- [What the task asks]:
Only the lines from the start of the entries up to and including the line with "for a clock" should be written out, exactly as they stand.

- [Input records]:

-- ==== Sys2Proof/Config.lean ====
section
/-!
DEFINITION. What the spec leaves to the instance or leaves open: constants without a body. Nothing in Lean can see a value of
one of them, so a statement holds whatever they are. A constant applied to the step counter gives a fresh value at each step.
-/

namespace Sys2Proof.Config

/-- Microseconds of RTC time that have passed at a step since the RTC was last set. The module has no row for a clock
tick, so the passing of time is a free value. -/
opaque elapsed : Nat → Nat

/-- The module serial (R128, R199): 64 bits, one per module. -/
opaque moduleSerial : Nat

/-- The MAC address of a side's Drone, recorded in OTP (R51). -/
opaque droneMac : Nat → Nat

/-- The build number of the firmware in a bank of a side as delivered (R199). -/
opaque fwBuild : Nat → Nat → Nat

/-- A result that the spec leaves undefined at a step. -/
opaque freeWord : Nat → Word

/-- A byte that the spec leaves undefined at a step, by its address. -/
opaque freeByte : Nat → Nat → Byte

/-- A count that the spec leaves open at a step, by what it is a count of. -/
opaque freeNat : Nat → Nat → Nat

/-- A signed quantity that the spec leaves open at a step, by what it is. -/
opaque freeInt : Nat → Nat → Int

/-- A yes or no that the spec leaves open at a step, by what it decides. -/
opaque freeBool : Nat → Nat → Bool

/-- The inter-page gap in µs that HV_SET needs for an output of the armed job (R514 names the command W; no rule gives its
gap). -/
opaque hvGap : Nat

/-- A value of the factory calibration layer in OTP (R536), by the first four bytes of its entry and the field it loads. -/
opaque factory : Nat → Nat → Int

/-- The bits of BEAM_CFG that the factory layer gives besides CURRENT: ENABLE and FORMAT of an emitter, by station and emitter
(R410 has the beam tables loaded from the calibration layers; no rule gives their values). -/
opaque beamSetup : Nat → Nat → Nat

/-- The result number that SELF_TEST answers for a pass and for a failure (R214 gives the field and no values). -/
opaque selfTestResult : Bool → Nat

/-- The ECDSA P-256 signature, r then s, that a side's security core makes over a message with a key of a generation (R364,
R631). Signing keys are random and never leave the boundary. -/
opaque sign : Nat → Nat → List Byte → List Byte

/-- The byte that stands for FNC1 in the data that a digest covers (R362 has the digest cover a field's data; no rule gives FNC1
a byte). -/
opaque fnc1 : Byte

/-- Which of two Code 128 switchings of the same length is taken (R347 asks for the shortest). -/
opaque codeTie : Nat → Bool

/-- How the parity of the ten blocks of a 144 by 144 Data Matrix symbol is turned against their data (the standard is read in two ways). -/
opaque dmTurn : Nat

/-- How mixed data is cut into QR Code segments of a mode and a length, for a group of versions (R347: the standard's procedure, which the
spec does not give). -/
opaque qrSplit : Nat → List (Option Byte) → List (Nat × Nat)

/-- How the standard's scoring of QR Code masks is read where its wording leaves it open: whether the quiet zone counts as light, whether a
finder-like pattern counts for both sides, whether one of wider modules counts, and whether a share of dark modules on the edge of a step
counts to the higher one. -/
opaque maskReading : Nat → Bool

/-- Which of several masks with the fewest points is taken. -/
opaque maskTie : Nat

/-- The predefined length of a GS1 element whose AI begins with 23, less these two digits (R345). -/
opaque ai23 : Nat

/-- Which way a centred box content lies when the space left over is odd (R340 gives no rounding). -/
opaque centreUp : Bool

/-- How LTK_READ packs what it returns into its 48 bytes (R211 names the contents and gives no layout): position, speed, ENC_STAT and
ENC_INDEX_LAST, and COMPARE_SKIPPED of each compare unit. -/
opaque ltkRead : Int → Word → Word × Word → List Nat → List Byte

/-- The public key of a slot's key pair, by side, slot and generation, as a 65-byte point (R625): keys are made inside the boundary or
at manufacture. -/
opaque pubKey : Nat → Nat → Nat → List Byte

/-- The certificate request that a side's core makes for a pending key of a generation (R629). -/
opaque csr : Nat → Nat → List Byte

/-- What a firmware bank holds as delivered (R83, R218, R635), by side, bank and what is asked: 0 RELEASE, 1 BUILD, 2 SEC_VERSION, 3 the
state of R636 of the bank that is not marked good. -/
opaque fwDelivered : Nat → Nat → Nat → Nat

/-- How ARGS packs a log entry's values into its 40 bytes (R201), by unit and code: the chapters name the values and give no layout. -/
opaque logArgs : Nat → Nat → List Int → List Byte

end Sys2Proof.Config
end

- [Exercise solution]:
-- ==== Sys2Proof/Config.lean ====
section
/-!
DEFINITION. What the spec leaves to the instance or leaves open: constants without a body. Nothing in Lean can see a value of
one of them, so a statement holds whatever they are. A constant applied to the step counter gives a fresh value at each step.
-/

namespace Sys2Proof.Config

/-- Microseconds of RTC time that have passed at a step since the RTC was last set. The module has no row for a clock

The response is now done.